### Work instructions:
Quote verbatim the span of lines that begins the listing below and closes with the line containing "let s3 := (s2.measureImage".

### The records:
/-- IMAGE_RECEIVED (R463, R469): the image of the running transfer is in its slot and has been verified. A host push whose REC_LEN
is not the header's length is of the wrong form. -/
def execImageReceived (image : List Byte) (s : State) : Res :=
  match s.boot.transfer with
  | none => .next s
  | some (src, _) =>
    if !s.inRom then .next s
    else
      let slot := s.receiveSlot
      let s1 := s.putImage slot image
      let r0 := s1.storeReason (slot + 1)
      let short := src == BootSrc.hostPush && imageLength (readerOf image) != s.boot.recLen
      let r := if short && (r0 == 0 || decide (rsnForm < r0)) then rsnForm else r0
      let s2 := (s1.setFail (slot + 1) r).recEnd src r
      if s.mode = mDarkroom then
        let s3 := s2.setBoot { s2.boot with transfer := none }
        if r = 0 then .next ((s3.setBoot { s3.boot with recovered := true }).beginReset .c (some 7)) else .next s3
      else if r = 0 then .next ((s2.setHostPush false).choose (slot + 1) src.path)
      else .next s2.sourceFailed

/-! ### Handover and boot completion (R462, R467) -/

/-- UPD_STATUS.inactive: the slot the ROM did not boot from, slot A for the golden image (R476). -/
def State.showInactive (s : State) : State := s.setF UPD_STATUS.inactive (b2n (s.getF BOOT_STATUS.store == 1))

/-- ROM_HANDOVER (R462, R472): the tries count goes up, the image is measured, the watchdog armed, and the image runs. -/
def execRomHandover (s : State) : Res :=
  match s.boot.chosen with
  | none => .next s
  | some (store, path) =>
    if !s.inRom then .next s
    else
      let v := imageVersion (s.storeBytes store)
      let s1 := s.setF (triesField store) (s.getF (triesField store) + 1)
      let s2 := ((s1.setF BOOT_STATUS.store store).setF BOOT_STATUS.path path).setF BOOT_VERSION.version v
      let s3 := (s2.measureImage store 1).showInactive
      .next { s3 with
        boot := { s3.boot with chosen := none, running := store, version := v, watchdog := some (s3.now + 60 * secT) }
        modes := { s3.modes with phase := .handedOver } }

/-- BOOT_WATCHDOG (R462): 60 s after handover without boot completion, a W reset. -/
def execBootWatchdog (s : State) : Res :=
  match s.boot.watchdog with
  | none => .next s
  | some t =>
    if s.modes.asserted.isSome then .next s
    else .next (((s.after t).beginReset .w none).setF BOOT_STATUS.wdog 1)

/-- The start mode (R44). -/
def State.startMode (s : State) : Nat :=
  if s.flag MGT_START_CFG.cascade_enable && s.getF ODF_STATUS.own_id != 0 then mStandalone
  else if s.getF MGT_START_CFG.start_mode = 2 then mAutonomous else mStandalone

/-- Boot completes (R467, R44, R305): booted, no watchdog, the store's counts cleared, the start mode committed, and with
HOST_PWR_GOOD low and no cascade STANDBY entry begun. -/
def State.completeBoot (s : State) : State :=
  let s1 := ((s.setF MODE_STATE.booted 1).setF (triesField s.boot.running) 0).setF BOOT_PERSIST.dr_count 0
  let s2 := { s1 with boot := { s1.boot with watchdog := none },
                      modes := { s1.modes with phase := .service, pwrSince := s1.now } }
  let s3 := (s2.commitMode s2.startMode).hostReady
  if !s3.modes.pwrGood && !s3.cascadeActive then s3.startStandby true else s3

/-- An activation's own end (R479 step 5, R481): the pause ends and its result is shown; a downgrade erases the header of the slot
it replaced. -/
def State.finishAct (s : State) (a : ActSt) : State :=
  let status := if a.rolling then stDegraded else stOk
  let reason := if a.rolling then 11 else 0
  let s1 := { s with upd := { s.upd with act := none }, nve := { s.nve with holdFetch := false } }
  let s2 := ((s1.setF UPD_STATUS.last_result status).setF UPD_STATUS.last_reason reason).setF UPD_STATUS.phase
    (if s1.upd.header.isSome then 1 else 0)
  let s3 := if a.member then s2 else s2.updEnd status reason
  let s4 := match a.replaced with
    | some slot => if a.rolling then s3 else s3.eraseHeader slot
    | none => s3
  (s4.nveActivated (!a.rolling)).showSafelight.runHeld

/-- BOOT_DONE (R467, R479): a write of BOOT_CTL with done. It completes boot once, and during an activation ends that; the ROM's
own write, and one before handover, are ignored. -/
def execBootDone (init : Nat) (s : State) : Res :=
  let c := s.blockAccess 2 .write init 0x20
  let s1 := c.1
  if !c.2 || init == 0x020 then .next s1
  else
    match s1.upd.act with
    | some a =>
      if a.commit.isSome && s1.modes.dReset.isNone then .next (s1.finishAct a) else .next s1
    | none => if s1.modes.phase == .handedOver && s1.modes.asserted.isNone && !s1.booted then .next s1.completeBoot else .next s1

/-! ### DARKROOM's retries (R470) -/

/-- RECOVERY_WINDOW_CLOSE (R470): the window closes with no valid image; the retry wait starts with the services still open. -/
def execRecoveryWindowClose (s : State) : Res :=
  match s.boot.window with
  | some (false, t) =>
    let s1 := s.after t
    .next (s1.setBoot { s1.boot with window := some (true, s1.now + min 64 (2 ^ s1.getF BOOT_PERSIST.dr_count) * secT) })
  | _ => .next s

/-- DARKROOM_RETRY (R470, R462): the wait ends, dr_count goes up to at most 255, every tries count is cleared, and a C reset starts
again. -/
def execDarkroomRetry (s : State) : Res :=
  match s.boot.window with
  | some (true, t) =>
    let s1 := s.after t
    let s2 := s1.setF BOOT_PERSIST.dr_count (min 255 (s1.getF BOOT_PERSIST.dr_count + 1))
    let s3 := ((s2.setF BOOT_PERSIST.tries_a 0).setF BOOT_PERSIST.tries_b 0).setF BOOT_PERSIST.tries_g 0
    .next (s3.beginReset .c (some 7))
  | _ => .next s

/-! ### The contact sheet's command (BOOT_MEAS_CMD) -/

/-- A write of BOOT_MEAS_CMD with go: its fields are stored and the operation gives a result. -/
def State.measOp (s : State) (init op n : Nat) (f : State → State × Nat) : State :=
  let a := s.blockAccess 2 .write init 0x28
  if !a.2 then a.1
  else
    let r := f ((a.1.setF BOOT_MEAS_CMD.op op).setF BOOT_MEAS_CMD.n n)
    r.1.setF BOOT_MEAS_CMD.result r.2

/-- BOOT_MEAS_DATA takes up to 64 bytes. -/
def State.putMeasData (s : State) (b : List Byte) (words : Nat) : State :=
  (List.range words).foldl (fun t i => t.setReg .BOOT_MEAS_DATA (BitVec.ofNat 64 (leNat (sliceBytes b (8 * i) 8))) i) s

/-- MEAS_READ (R472): a register into BOOT_MEAS_DATA words 0 to 5. -/
def execMeasRead (init : Nat) (n : BitVec 10) (s : State) : Res :=
  .next (s.measOp init 1 n.toNat fun t =>
    if 15 < n.toNat then (t, stMalformed) else (t.putMeasData (t.measure n.toNat) 6, stOk))

/-- MEAS_EXTEND (R472): firmware extends M12 to M15 with BOOT_MEAS_DATA words 0 to 5. -/
def execMeasExtend (init : Nat) (n : BitVec 10) (s : State) : Res :=
  .next (s.measOp init 2 n.toNat fun t =>
    if n.toNat < 12 ∨ 15 < n.toNat then (t, stMalformed)
    else
      let d := ((List.range 6).map fun i => leBytes 8 (t.reg .BOOT_MEAS_DATA i).toNat).flatten
      (t.extend n.toNat 5 0 0 0 0 d, stOk))

/-- MEAS_LOG_READ (R473): an entry of the event log into BOOT_MEAS_DATA. -/
def execMeasLogRead (init : Nat) (n : BitVec 10) (s : State) : Res :=
  .next (s.measOp init 3 n.toNat fun t =>
    match t.boot.log[n.toNat]? with
    | some e => (t.putMeasData e 8, stOk)
    | none => (t, stMalformed))

end Sys2Proof.Machine
end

### Result below:
/-- IMAGE_RECEIVED (R463, R469): the image of the running transfer is in its slot and has been verified. A host push whose REC_LEN
is not the header's length is of the wrong form. -/
def execImageReceived (image : List Byte) (s : State) : Res :=
  match s.boot.transfer with
  | none => .next s
  | some (src, _) =>
    if !s.inRom then .next s
    else
      let slot := s.receiveSlot
      let s1 := s.putImage slot image
      let r0 := s1.storeReason (slot + 1)
      let short := src == BootSrc.hostPush && imageLength (readerOf image) != s.boot.recLen
      let r := if short && (r0 == 0 || decide (rsnForm < r0)) then rsnForm else r0
      let s2 := (s1.setFail (slot + 1) r).recEnd src r
      if s.mode = mDarkroom then
        let s3 := s2.setBoot { s2.boot with transfer := none }
        if r = 0 then .next ((s3.setBoot { s3.boot with recovered := true }).beginReset .c (some 7)) else .next s3
      else if r = 0 then .next ((s2.setHostPush false).choose (slot + 1) src.path)
      else .next s2.sourceFailed

/-! ### Handover and boot completion (R462, R467) -/

/-- UPD_STATUS.inactive: the slot the ROM did not boot from, slot A for the golden image (R476). -/
def State.showInactive (s : State) : State := s.setF UPD_STATUS.inactive (b2n (s.getF BOOT_STATUS.store == 1))

/-- ROM_HANDOVER (R462, R472): the tries count goes up, the image is measured, the watchdog armed, and the image runs. -/
def execRomHandover (s : State) : Res :=
  match s.boot.chosen with
  | none => .next s
  | some (store, path) =>
    if !s.inRom then .next s
    else
      let v := imageVersion (s.storeBytes store)
      let s1 := s.setF (triesField store) (s.getF (triesField store) + 1)
      let s2 := ((s1.setF BOOT_STATUS.store store).setF BOOT_STATUS.path path).setF BOOT_VERSION.version v
      let s3 := (s2.measureImage store 1).showInactive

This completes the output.